Se estima que este estudio ha logrado avanzar sobre un horizonte de investigación no suficientemente explorado y que ha trazado un sendero que puede continuarse con augurios de hallazgos valiosos para el campo de la investigación en lingüística en general y en el de la gramática en particular; e incluso para la actividad práctica de los docentes y otros profesionales de la palabra.

Se considera que se ha logrado un abordaje holístico e interdisciplinar de los usos lingüísticos relacionados con los cambios gramaticales. Además, se pudo elaborar una metodología de análisis de este tipo de unidades en discurso que explicita los procesos conceptuales que las producen, lo cual se concretó en el análisis de una muestra de unidades léxicas nominalizadas extraídas de corpus.

Estudios posteriores pueden centrarse en establecer con mayor precisión cuáles son los cambios categoriales basados en metáforas fosilizadas y cuáles en metáforas vivas.
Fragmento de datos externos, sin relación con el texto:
/-- The words of a slot operation, from the encoding tables of spec/02; none for a step or event of the device. -/
def encode (i : Instr) : Option Words :=
  match i with
  | .add o => some (o.words 0x00)
  | .sub o => some (o.words 0x01)
  | .mul o => some (o.words 0x02)
  | .mulh o => some (o.words 0x03)
  | .mulhn o => some (o.words 0x04)
  | .div o => some (o.words 0x05)
  | .divn o => some (o.words 0x06)
  | .rem o => some (o.words 0x07)
  | .remn o => some (o.words 0x08)
  | .and o => some (o.words 0x09)
  | .or o => some (o.words 0x0A)
  | .xor o => some (o.words 0x0B)
  | .andn o => some (o.words 0x0C)
  | .shl o => some (o.words 0x0D)
  | .shr o => some (o.words 0x0E)
  | .sar o => some (o.words 0x0F)
  | .rotl o => some (o.words 0x10)
  | .min o => some (o.words 0x11)
  | .max o => some (o.words 0x12)
  | .minn o => some (o.words 0x13)
  | .maxn o => some (o.words 0x14)
  | .clz o => some (o.words 0x15)
  | .ctz o => some (o.words 0x16)
  | .popc o => some (o.words 0x17)
  | .sext o => some (o.words 0x18)
  | .zext o => some (o.words 0x19)
  | .bfx o => some (o.words 0x1A)
  | .bfi o => some (o.words 0x1B)
  | .lea o => some (o.words 0x1C)
  | .sel o => some (o.words 0x1D)
  | .addi o => some (o.words 0x20)
  | .andi o => some (o.words 0x21)
  | .ori o => some (o.words 0x22)
  | .xori o => some (o.words 0x23)
  | .shli o => some (o.words 0x24)
  | .shri o => some (o.words 0x25)
  | .sari o => some (o.words 0x26)
  | .li o => some (o.words 0x27)
  | .lih o => some (o.words 0x28)
  | .cmp o => some (o.words 0x30)
  | .pset o => some (o.words 0x31)
  | .pand o => some (o.words 0x32)
  | .por o => some (o.words 0x33)
  | .pnot o => some (o.words 0x34)
  | .fadd o => some (o.words 0x38)
  | .fsub o => some (o.words 0x39)
  | .fmul o => some (o.words 0x3A)
  | .fma o => some (o.words 0x3B)
  | .fmin o => some (o.words 0x3C)
  | .fmax o => some (o.words 0x3D)
  | .fcmp o => some (o.words 0x3E)
  | .fcvt o => some (o.words 0x3F)
  | .br o => some (o.words 0x40)
  | .bc o => some (o.words 0x41)
  | .call o => some (o.words 0x42)
  | .ret o => some (o.words 0x43)
  | .jr o => some (o.words 0x44)
  | .loop o => some (o.words 0x45)
  | .lbrk o => some (o.words 0x46)
  | .rrbSet o => some (o.words 0x47)
  | .rrbClr o => some (o.words 0x48)
  | .nop o => some (o.words 0x49)
  | .halt o => some (o.words 0x4A)
  | .wait o => some (o.words 0x4B)
  | .waitReg o => some (o.words 0x4B)
  | .yield o => some (o.words 0x4C)
  | .trap o => some (o.words 0x4D)
  | .rfe o => some (o.words 0x4E)
  | .idr o => some (o.words 0x50)
  | .csrr o => some (o.words 0x51)
  | .csrw o => some (o.words 0x52)
  | .csrx o => some (o.words 0x53)
  | .cp o => some (o.words 0x54)
  | .ovtLd o => some (o.words 0x55)
  | .vadd o => some (o.words 0x00)
  | .vsub o => some (o.words 0x01)
  | .vmul o => some (o.words 0x02)
  | .vfma o => some (o.words 0x03)
  | .vfms o => some (o.words 0x04)
  | .vfnma o => some (o.words 0x05)
  | .vmin o => some (o.words 0x06)
  | .vmax o => some (o.words 0x07)
  | .vabs o => some (o.words 0x08)
  | .vneg o => some (o.words 0x09)
  | .vsatadd o => some (o.words 0x0A)
  | .vsatsub o => some (o.words 0x0B)
  | .vclamp o => some (o.words 0x0C)
  | .vdot4 o => some (o.words 0x0D)
  | .vand o => some (o.words 0x10)
  | .vor o => some (o.words 0x11)
  | .vxor o => some (o.words 0x12)
  | .vandn o => some (o.words 0x13)
  | .vnot o => some (o.words 0x14)
  | .vshl o => some (o.words 0x15)
  | .vshr o => some (o.words 0x16)
  | .vsar o => some (o.words 0x17)
  | .vcmp o => some (o.words 0x20)
  | .vsel o => some (o.words 0x21)
  | .vmov o => some (o.words 0x22)
  | .vbcast o => some (o.words 0x23)
  | .viota o => some (o.words 0x24)
  | .vcvt o => some (o.words 0x28)
  | .vpack o => some (o.words 0x29)
  | .vunpack o => some (o.words 0x2A)
  | .vperm o => some (o.words 0x30)
  | .vshuf o => some (o.words 0x31)
  | .vslide o => some (o.words 0x32)
  | .vcompress o => some (o.words 0x33)
  | .vexpand o => some (o.words 0x34)
  | .vredadd o => some (o.words 0x38)
  | .vredmax o => some (o.words 0x39)
  | .vredmin o => some (o.words 0x3A)
  | .vscanAdd o => some (o.words 0x3B)
  | .vscanMax o => some (o.words 0x3C)
  | .vsegscan o => some (o.words 0x3D)
  | .vcp o => some (o.words 0x40)
  | .mand o => some (o.words 0x41)
  | .mor o => some (o.words 0x42)
  | .mnot o => some (o.words 0x43)
  | .mpopc o => some (o.words 0x44)
  | .sfrcp o => some (o.words 0x00)
  | .sfrsq o => some (o.words 0x01)
  | .sfrcpr o => some (o.words 0x02)
  | .sfrsqr o => some (o.words 0x03)
  | .sfexp2 o => some (o.words 0x04)
  | .sflog2 o => some (o.words 0x05)
  | .sfsin o => some (o.words 0x06)
  | .sfcos o => some (o.words 0x07)
  | .sftanh o => some (o.words 0x08)
  | .sfsigm o => some (o.words 0x09)
  | .sferf o => some (o.words 0x0A)
  | .sfsqrt o => some (o.words 0x0B)
  | .sfdiv o => some (o.words 0x0C)
  | .sfcp o => some (o.words 0x10)
  | .ldv o => some (o.words 0x00)
  | .stv o => some (o.words 0x01)
  | .lds o => some (o.words 0x02)
  | .sts o => some (o.words 0x03)
  | .ldb o => some (o.words 0x04)
  | .gth o => some (o.words 0x05)
  | .sct o => some (o.words 0x06)
  | .ldt o => some (o.words 0x08)
  | .stt o => some (o.words 0x09)
  | .ldtp o => some (o.words 0x0A)
  | .ldg o => some (o.words 0x10)
  | .stg o => some (o.words 0x11)
  | .aadd o => some (o.words 0x18)
  | .amin o => some (o.words 0x19)
  | .amax o => some (o.words 0x1A)
  | .aminn o => some (o.words 0x1B)
  | .amaxn o => some (o.words 0x1C)
  | .aand o => some (o.words 0x1D)
  | .aor o => some (o.words 0x1E)
  | .axor o => some (o.words 0x1F)
  | .aswp o => some (o.words 0x20)
  | .acas o => some (o.words 0x21)
  | .afadd o => some (o.words 0x22)
  | .afmax o => some (o.words 0x23)
  | .fence o => some (o.words 0x28)
  | .l2pin o => some (o.words 0x29)
  | .l2unpin o => some (o.words 0x2A)
  | .l2inv o => some (o.words 0x2B)
  | .wwait o => some (o.words 0x2C)
  | .mzero o => some (o.words 0x00)
  | .mlat o => some (o.words 0x01)
  | .mma o => some (o.words 0x02)
  | .mter o => some (o.words 0x03)
  | .mdrain o => some (o.words 0x04)
  | .maccLd o => some (o.words 0x05)
  | .mkat o => some (o.words 0x06)
  | .mchk o => some (o.words 0x07)
  | .kld o => some (o.words 0x00)
  | .kset o => some (o.words 0x01)
  | .kmov o => some (o.words 0x02)
  | .cpy o => some (o.words 0x00)
  | .amsg o => some (o.words 0x01)
  | .taskPost o => some (o.words 0x02)
  | .taskDec o => some (o.words 0x03)
  | .ecntAdd o => some (o.words 0x04)
  | .ecntSet o => some (o.words 0x04)
  | .clbar o => some (o.words 0x05)
  | .chbar o => some (o.words 0x06)
  | .fork o => some (o.words 0x08)
  | .spawn o => some (o.words 0x09)
  | .join o => some (o.words 0x0A)
  | .revSt o => some (o.words 0x0B)
  | .flowMode o => some (o.words 0x10)
  | .slk o => some (o.words 0x11)
  | .coll o => some (o.words 0x18)
  | .esend o => some (o.words 0x19)
  | .erel o => some (o.words 0x1A)
  | .eprobe o => some (o.words 0x1B)
  | .xtloadFull o => some (o.words 0x20)
  | .xtloadEntry o => some (o.words 0x20)
  | .xtloadPage o => some (o.words 0x20)
  | .gbar o => some (o.words 0x21)
  | .almw o => some (o.words 0x22)
  | .almwLen o => some (o.words 0x22)
  | .migCtlStart o => some (o.words 0x23)
  | .migCtlDone o => some (o.words 0x23)
  | .bundleIssue => none
  | .blockRelease => none
  | .resultLand => none
  | .lateFault => none
  | .queueSpill => none
  | .eQueueHead => none
  | .globalLoadLand => none
  | .tileRowsDone => none
  | .accessPerformed => none
  | .homeSliceAccess => none
  | .mcRequestAccept => none
  | .sorrelSlotGrant => none
  | .arbiterGrant => none
  | .packetArrival => none
  | .requestPerform => none
  | .replyLand => none
  | .windowAck => none
  | .portLinkChange => none
  | .linkStateNotice => none
  | .flowModeDrained => none
  | .matrixOpStart => none
  | .matrixOpComplete => none
  | .copyStart => none
  | .copyComplete => none
  | .fifoEntryPush => none
  | .amsgSend => none
  | .amsgLand => none
  | .handlerStart => none
  | .taskPostAccept => none
  | .taskDecApply => none
  | .dispatchDecision => none
  | .taskStart => none
  | .barrierArrival => none
  | .barrierComplete => none
  | .gbarArrival => none
  | .gbarComplete => none
  | .memberFinish => none
  | .forkPerform => none
  | .joinPerform => none
  | .revStPerform => none
  | .segmentCommit => none
  | .segmentIssueLimit => none
  | .holdRelease => none
  | .preemptionRequest => none
  | .esendSlot => none
  | .esendSlotPerform => none
  | .erelNotice => none
  | .erelNoticeArrival => none
  | .eprobeRead => none
  | .slkApply => none
  | .collContextTake => none
  | .collStartFlit => none
  | .collGo => none
  | .collAbort => none
  | .collChunk => none
  | .collComplete => none
  | .almwApply => none
  | .xtloadApply => none
  | .migStartApply => none
  | .migDoneApply => none
  | .periodMark => none
  | .periodDrained => none
  | .policyEvaluation => none
  | .firmwareRetireRetry => none
  | .slotBoundary => none
  | .frameEndReport => none
  | .almanacDeltas => none
  | .prepare => none
  | .ack => none
  | .ackResend => none
  | .refuse => none
  | .voteTimeout => none
  | .commit => none
  | .abort => none
  | .ready => none
  | .notready => none
  | .startTimeout => none
  | .go => none
  | .voteHalt => none
  | .unitFillDone => none
  | .peerReset => none
  | .vfReset => none
  | .deviceReset => none
  | .launchRecord => none
  | .translationRecord => none
  | .faultReportWrite => none
  | .frResume => none
  | .gangKill => none
  | .dirtyLogRecord => none
  | .dlClear => none
  | .frameAssign => none
  | .frameFree => none
  | .frameQuery => none
  | .scrubEnd => none
  | .gcCtlWrite => none
  | .s2BaseWrite => none
  | .winAllowMaxWrite => none
  | .retwWaysWrite => none
  | .ancPoolWrite => none
  | .ancBaseWrite => none
  | .registerWrite => none
  | .ckTake => none
  | .checkpointWrite => none
  | .checkpointComplete => none
  | .ckRestore => none
  | .attestationRequest => none
  | .ifsScan => none
  | .ifsComplete => none
  | .supplySag => none
  | .sagRecover => none
  | .freeze => none
  | .powerOn => none
  | .hostLinkChange => none
  | .vfResetEnd => none
  | .attestationReportWrite => none
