/-- The bundle would wait on an access of the segment store buffer, or fill it: it commits the instance first (R184). -/
def State.waitsOnBuffer (s : State) (ops : List (Slot × Instr)) : Bool :=
  let buf := s.held s.sel.who
  let ids := buf.map (·.id) ++ buf.map (·.xfer)
  let act := (ops.map (·.2)).filter s.active
  !buf.isEmpty && (
    (s.busyHits ops).any (fun b => ids.contains b.id) ||
    act.any (fun i => match i with | .fence o => o.kind = 1 || o.kind = 3 | .wwait _ => true | _ => false) ||
    (act.any isMemClass && (buf.any Pkt.acquires || s.cur.fences.any (fun f => s.fenceWaits f (fun q => q.stage = .buffered)))) ||
    (let need := (act.map (fun i => bufferNeed i s)).foldl (· + ·) 0
     0 < need && 256 < s.bufferUse s.sel.who + need))
/-- An open instance must commit before the bundle issues (R329). -/
def State.entryWanted (s : State) (r : Raw) (ops : List (Slot × Instr)) : Bool :=
  s.cur.inSeg && !s.cur.entryNext &&
    ((r.hdr.getLsbD 29 && !s.cur.repOn) || 4096 ≤ s.cur.segIssues || s.waitsOnBuffer ops)

/-- Stalls of R33: busy elements, ordering, a full M queue, the outstanding-request limit. DESIGN CHOICE (log 52): a release
store of slot D1 does not stall its bundle for the access of slot D0, which has not issued; it is performed after it. -/
def State.stalls (s : State) (ops : List (Slot × Instr)) : Bool :=
  let c := s.cur
  let act := (ops.map (·.2)).filter s.active
  let mem := act.any isMemClass
  let news := (act.map (fun i => if c.inSeg && bufferNeed i s ≠ 0 then 0 else newRequests i s)).foldl (· + ·) 0
  !(s.busyHits ops).isEmpty ||
  (act.any isMClass && s.mqFull) ||
  act.any (fun i => match i with | .wwait o => s.windowOut s.sel.who o.win.toNat c.po | _ => false) ||
  (mem && (s.t < c.acqUntil || s.flights.any (fun q => q.who = s.sel.who && q.acquires && !q.dropLanding))) ||
  (mem && c.fences.any (fun f => s.fenceWaits f (fun _ => true) || ((f.kind = 1 || f.kind = 3) && s.t < c.loadUntil))) ||
  (news ≠ 0 && 1024 < s.outstanding s.coreId + news) ||
  act.any (fun i => (relScope i s).any (fun k =>
    (s.earlier s.sel.who (s.poOf ((slotOf i).getD .d0))).any (fun q => q.covered k)))

/-- The first block of the bundle, by slot order; two stores through one window need two units (R19, R170). -/
def State.blocks (s : State) (ops : List (Slot × Instr)) : Option BlockCause :=
  let act := (ops.map (·.2)).filter s.active
  match act.findSome? (fun i => slotBlock i s) with
  | some b => some b
  | none =>
    let ws := act.filterMap (fun i => match i with | .stv o => stvWindow o s | _ => none)
    (ws.find? (fun n => (s.cur.csr.winAvail.toList.getD n 0).toNat < (ws.filter (fun k => k = n)).length)).map BlockCause.window
/-- A WANTED pool unit that the bundle's accesses at issue touch first (R389). -/
def State.firstTouch (s : State) (ops : List (Slot × Instr)) : Option Nat :=
  let act := (ops.map (·.2)).filter s.active
  let us := (s.core s.coreId).units
  (act.flatMap (fun i => poolTouch i s)).findSome? (fun q =>
    (us.map (·.1)).find? (fun u => (us.get u ⟨none, false, false⟩).wanted &&
      decide (u * 65536 < q.1 + q.2 ∧ q.1 < (u + 1) * 65536)))
/-- The state a later slot's fault looks at: a local store before it in the bundle is in the pool (R172, R179). -/
def afterStore (i : Instr) (s : State) : State :=
  if isLocalStore i s then (match slotMeaning i s with | .next s' => s' | _ => s) else s
/-- The faults of operations in slot order, each over the local stores before it. -/
def faultsFrom : List Instr → State → List TrapArgs
  | [], _ => []
  | i :: r, s =>
    match slotFault i s with
    | some a => a :: faultsFrom r s
    | none => faultsFrom r (afterStore i s)
/-- The faults of the bundle, in slot order: the first is taken (log 9). -/
def State.faults (s : State) (ops : List (Slot × Instr)) : List TrapArgs := faultsFrom ((ops.map (·.2)).filter s.active) s

/-! ## Issue -/

/-- A new instance opens at the bundle about to issue, and its shadow is taken (R328, R332). -/
def openInstance (s : State) : State :=
  let id := s.nextId
  s.fresh.upd (fun c =>
    { c with inSeg := true, entryNext := false, segInst := id, segRetry := c.segRetry && c.inSeg, segSafe := true,
             segIssues := 0, closing := [], closeDue := false,
             shadow := some { regs := c.regs, held := c.held, rep := c.rep, repOn := c.repOn, arrive := c.arrive0,
                              sig := c.sig0, flags := c.csr.flags, slackDef := c.csr.slackDef, slackCtl := c.csr.slackCtl,
                              flowCur := c.csr.flowCur, aliasDef := c.csr.aliasDef, ctxHdl := c.csr.ctxHdl,
                              engStat := c.csr.engStat, ccnt := c.csr.ccnt, pc := c.pc },
             csr := { c.csr with segEntry := (c.pc - c.imageBase).setWidth 32 } })
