-- ==== Sys2Proof/Machine/EvCore.lean ====
section
/-! DEFINITION. Sys2Proof/Machine/EvCore.lean: the events of a context and its core: results, late faults, blocks, queues,
matrix forms and copies (spec/01 R19, R30, spec/08 R188 to R212, spec/09 R233 to R236, spec/18 R436). -/

namespace Sys2Proof.Machine

/-- An event under its condition (log 16). -/
def when_ (b : Bool) (s : State) : Out := if b then .next s else .fault .notEnabled

/-! ## RESULT_LAND (R17, R30, R31, R81, R133) -/

/-- The order in which status effects of results take place: by bound, register writes before flags. -/
def statusKey (l : Landing) : Nat := 2 * l.bound + (match l.dest with | .csr _ => 0 | _ => 1)
/-- Insert by key, after entries of the same key. -/
def insertBy (l : Landing) : List Landing → List Landing
  | [] => [l]
  | x :: r => if statusKey x ≤ statusKey l then x :: insertBy l r else l :: x :: r
/-- Results by status order. -/
def byStatus : List Landing → List Landing
  | [] => []
  | l :: r => insertBy l (byStatus r)
/-- A register write that a segment's shadow keeps when it was issued before the entry (R332). -/
def shadowCsr (h : Shadow) (n : BitVec 12) (v : BitVec 64) : Shadow :=
  match n.toNat with
  | 0x000 => { h with flags := h.flags &&& ~~~(v.setWidth 7) }
  | 0x002 => { h with slackDef := v.setWidth 12 }
  | 0x003 => { h with aliasDef := v.setWidth 4 }
  | 0x043 => { h with engStat := h.engStat &&& ~~~(v.setWidth 3) }
  | 0x044 => { h with ctxHdl := v }
  | 0x078 => { h with slackCtl := v.setWidth 9 }
  | 0x07A => { h with flowCur := v.setWidth 8 }
  | _ => h
/-- Flags that completions have set in the cycle of a clear of ARITH_FLAGS or later: they stand after it (R81). -/
def Ctx.keepSets (c : Ctx) (n : BitVec 12) (bound : Nat) : Ctx :=
  if n = 0 then (c.sets.filter (fun q => bound ≤ q.1)).foldl (fun c q => c.putFlags q.2.1 q.2.2) c else c
/-- The status effect of one result: a register write, or its flags. -/
def landStatus (w : Who) (s : State) (l : Landing) : State :=
  match l.dest with
  | .csr n =>
    let s1 := csrLand s w n (l.val.setWidth 64)
    s1.updCtx w (fun c =>
      { c with shadow := if c.inSeg ∧ l.inst ≠ c.segInst then c.shadow.map (fun h => shadowCsr h n (l.val.setWidth 64)) else c.shadow }.keepSets n l.bound)
  | _ => s.updCtx w (fun c => c.putFlags l.inst l.flags)
/-- The results of a context whose bounds have passed land. -/
def landDue (s : State) (w : Who) : State :=
  let q := splitDue (s.clkOf w) (s.ctx w).flight []
  let s1 := s.updCtx w (fun c => q.1.foldl (fun c l => c.putReg l.inst l.dest l.val l.en) { c with flight := q.2 })
  ((byStatus q.1.reverse).foldl (landStatus w) s1).updCtx w (fun c => { c with sets := if c.clearing then c.sets else [] })
/-- Bits of a value replaced by what a piece of the pool holds now (R254). -/
def PoolSrc.read (q : PoolSrc) (s : State) (w : Who) (v : BitVec 4096) : BitVec 4096 :=
  let b := ofBytes (scratchRead s w q.off q.n)
  let (x, n) := if q.fmt = 0 then (b, 8 * q.n) else ((convert 0 q.fmt 0 0 b).1, 32)
  merge v (BitVec.ofNat 4096 (x * 2 ^ q.bit)) (BitVec.ofNat 4096 ((2 ^ n - 1) * 2 ^ q.bit))
/-- A piece of a scratchpad load that is read after the others: every part of it the load named, with its poison (R254, R334). -/
def readAgain (s : State) (w : Who) (i piece : Nat) : Out :=
  match (s.ctx w).flight[i]? with
  | none => .fault .notEnabled
  | some l =>
    let qs := l.pool.filter (fun q => q.off / 64 = piece)
    let v := qs.foldl (fun v q => q.read s w v) l.val
    let bad := qs.find? (fun q => scratchPoisoned s w q.off q.n)
    if qs.isEmpty then .fault .notEnabled
    else .next (s.updCtx w (fun c =>
      { c with flight := c.flight.set i { l with val := v, pool := l.pool.filter (fun q => q.off / 64 ≠ piece) },
               late := c.late ++ bad.toList.map (fun q => c.found 0x05 (memInfo q.slot 3 q.at_) l.inst .none) }))
/-- RESULT_LAND (R30). With operand value i + 1, piece i of the pool, as the load in place `reg` of those in flight reads it,
is read after the load's other pieces. -/
def execResultLand (s : State) : Out :=
  let w := s.sel.who
  if s.sel.val ≠ 0 then readAgain s w s.sel.reg (s.sel.val.toNat - 1)
  else when_ (!(splitDue (s.clkOf w) (s.ctx w).flight []).1.isEmpty) (landDue s w)
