/-- A join changed. -/
def updJoin (s : State) (n : Nat) (id : Nat) (f : JoinRec → JoinRec) : State :=
  s.updRgang n (fun g => { g with joins := updWhere (fun j => j.id = id) f g.joins })
/-- Virtual addresses that a merge of a granule reads: the child's copy, the ancestor's, and the parent's. -/
def Gang.mergeReads (g : Gang) (v : Rev) (gran : Nat) : List Nat :=
  [g.revVa 10 v.num (gran * 256),
   match g.ancSlot v.num gran with | some u => g.ancBase + u.slot * 256 | none => g.revVa 10 v.parent (gran * 256),
   g.revVa 10 v.parent (gran * 256)]
/-- Virtual addresses that it writes: slots to take, and the parent's own copy. -/
def Gang.mergeWrites (g : Gang) (v : Rev) (gran need : Nat) : List Nat :=
  (g.nextSlots need).map (fun i => g.ancBase + i * 256) ++
    (if v.parent = 0 then [gran * 256] else ((g.ownSlot v.parent gran).map (fun u => g.ancBase + u.slot * 256)).toList)
/-- What one granule of a merge meets. -/
inductive GranRes where
  | done (s : State)
  | wait (s : State)
  deriving DecidableEq, Repr
/-- Elements written to a granule of 256 bytes at a key: a line of which every byte is written is poisoned no longer; an element
merged from poisoned bytes is poisoned (R244; DESIGN CHOICE, log 52). -/
def putElems (s : State) (k e : Nat) (l : List (Nat × Nat × Bool)) : State :=
  let s1 := (upTo 2).foldl (fun s i =>
    let own := l.filter (fun q => q.1 * e / 128 = i)
    if own.length * e = 128 then hbmWrite s (k + 128 * i) (own.flatMap (fun q => bytesOf q.2.1 e))
    else own.foldl (fun s q => s.poke (k + q.1 * e) (bytesOf q.2.1 e)) s) s
  l.foldl (fun s q => if q.2.2 then s.setPoison (k + q.1 * e) e else s) s1
/-- Elements up to `hi` of one granule merged into the parent: done, or waiting for a page or a slot, with MERGE_LIMIT or what the
page meets raised once in the issuer (R264 to R266, R411, R436). -/
def joinGran (s : State) (n g : Nat) (j : JoinRec) (v : Rev) (gran hi : Nat) : GranRes :=
  let k := s.gang n g
  let c := s.granNow n g v.num gran
  let a := s.granAnc n g v gran
  let p := s.granNow n g v.parent gran
  let q := (regionAt k.regions (gran * 256)).getD { base := 0, size := 0, fmt := 5, merge := 1, esz := 0 }
  let e := 2 ^ q.esz
  let r := mergeGran q (ofBytes p) (ofBytes c) (ofBytes a) j.pos hi
  let hold := fun (m : Nat) (f : State → State) => GranRes.wait (if j.told = m then s else f (updJoin s n j.id (fun j => { j with told := m })))
  let need := if r.isEmpty then 0 else k.needCount v.parent gran
  if k.poolFull need then hold 1 (fun s => mergeLimit s j.who 10 gran)
  else
    match s.poolMeets n g ((k.mergeReads v gran).map (fun x => (x, false)) ++ (k.mergeWrites v gran need).map (fun x => (x, true))),
          (if r.isEmpty then none else s.poolClean n g (k.mergeWrites v gran need)) with
    | .absent x ext pg, _ => hold (pageMark ext pg) (fun s => lateFor s j.who 0x08 (memInfo 10 0 x) 0 (.absent n ext pg))
    | .bad x code, _ => hold (badMark code) (fun s => lateFor s j.who code (memInfo 10 0 x) 0 .none)
    | _, some (ext, pg) => GranRes.wait (askDirty s n g j.who ext pg)
    | _, none =>
      let whole := decide (256 / e ≤ hi)
      let next := fun (s : State) => GranRes.done (updJoin s n j.id (fun j =>
        { j with done := if whole then j.done ++ [gran] else j.done, pos := if whole then 0 else hi, grans := j.grans + bit whole,
                 confs := j.confs + (r.filter (fun x => x.2.2.1)).length, flags := r.foldl (fun f x => f ||| x.2.2.2) j.flags, told := 0 }))
      let ds := (k.mergeReads v gran).map (fun x => s.dpaOf n g 0 x)
      let s0 := ds.foldl (fun s d => s.homeLines n g j.who false d 256) s
      let bad := ds.map (fun d => s0.poisonOf (hbmKey n d) 256)
      if r.isEmpty then next s0
      else
        match prepareWrite s0 n g v.parent gran j.who with
        | none => GranRes.wait s
        | some s1 =>
          let d := s1.dpaOf n g v.parent (gran * 256)
          next (putElems (s1.homeLines n g j.who true d 256) (hbmKey n d) e
            (r.map (fun x => (x.1, x.2.1, bad.any (fun m => ((m.drop (x.1 * e)).take e).any id)))))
Por otra parte, este análisis se puede extender a otros tipos de cambios de clases léxicas (v. gr., adjetivaciones, adverbializaciones, “verbalizaciones”) e incluso salir del nivel léxico para indagar en el nivel proposicional. También podría resultar interesante que se replicara en lenguas diferentes del español con fines comparatistas.

En fin, abundando en metáforas, se puede aseverar que en esta investigación se ha recorrido un camino enriquecedor, a lo largo del cual se han ido recogiendo variados aportes teóricos, que se han sistematizado con una mirada original y crítica, y se han situado como punto de partida para emprender nuevos trayectos o continuar transitando por la misma senda.


  1. No se hace referencia con este concepto a lo que Beardsley (1962) denomina metaphorical twist. Con esa expresión, el autor describe la estructura de significado de la metáfora en sí misma. Su explicación comprende el fenómeno como oposición lógica entre un significado central-denotativo y los periféricos o connotativos potenciales para una palabra, más la resolución de esta oposición. Aquí, con el término “giro metafórico” se realiza un paralelo con la expresión “giro lingüístico”, explicada al comienzo del capítulo dos.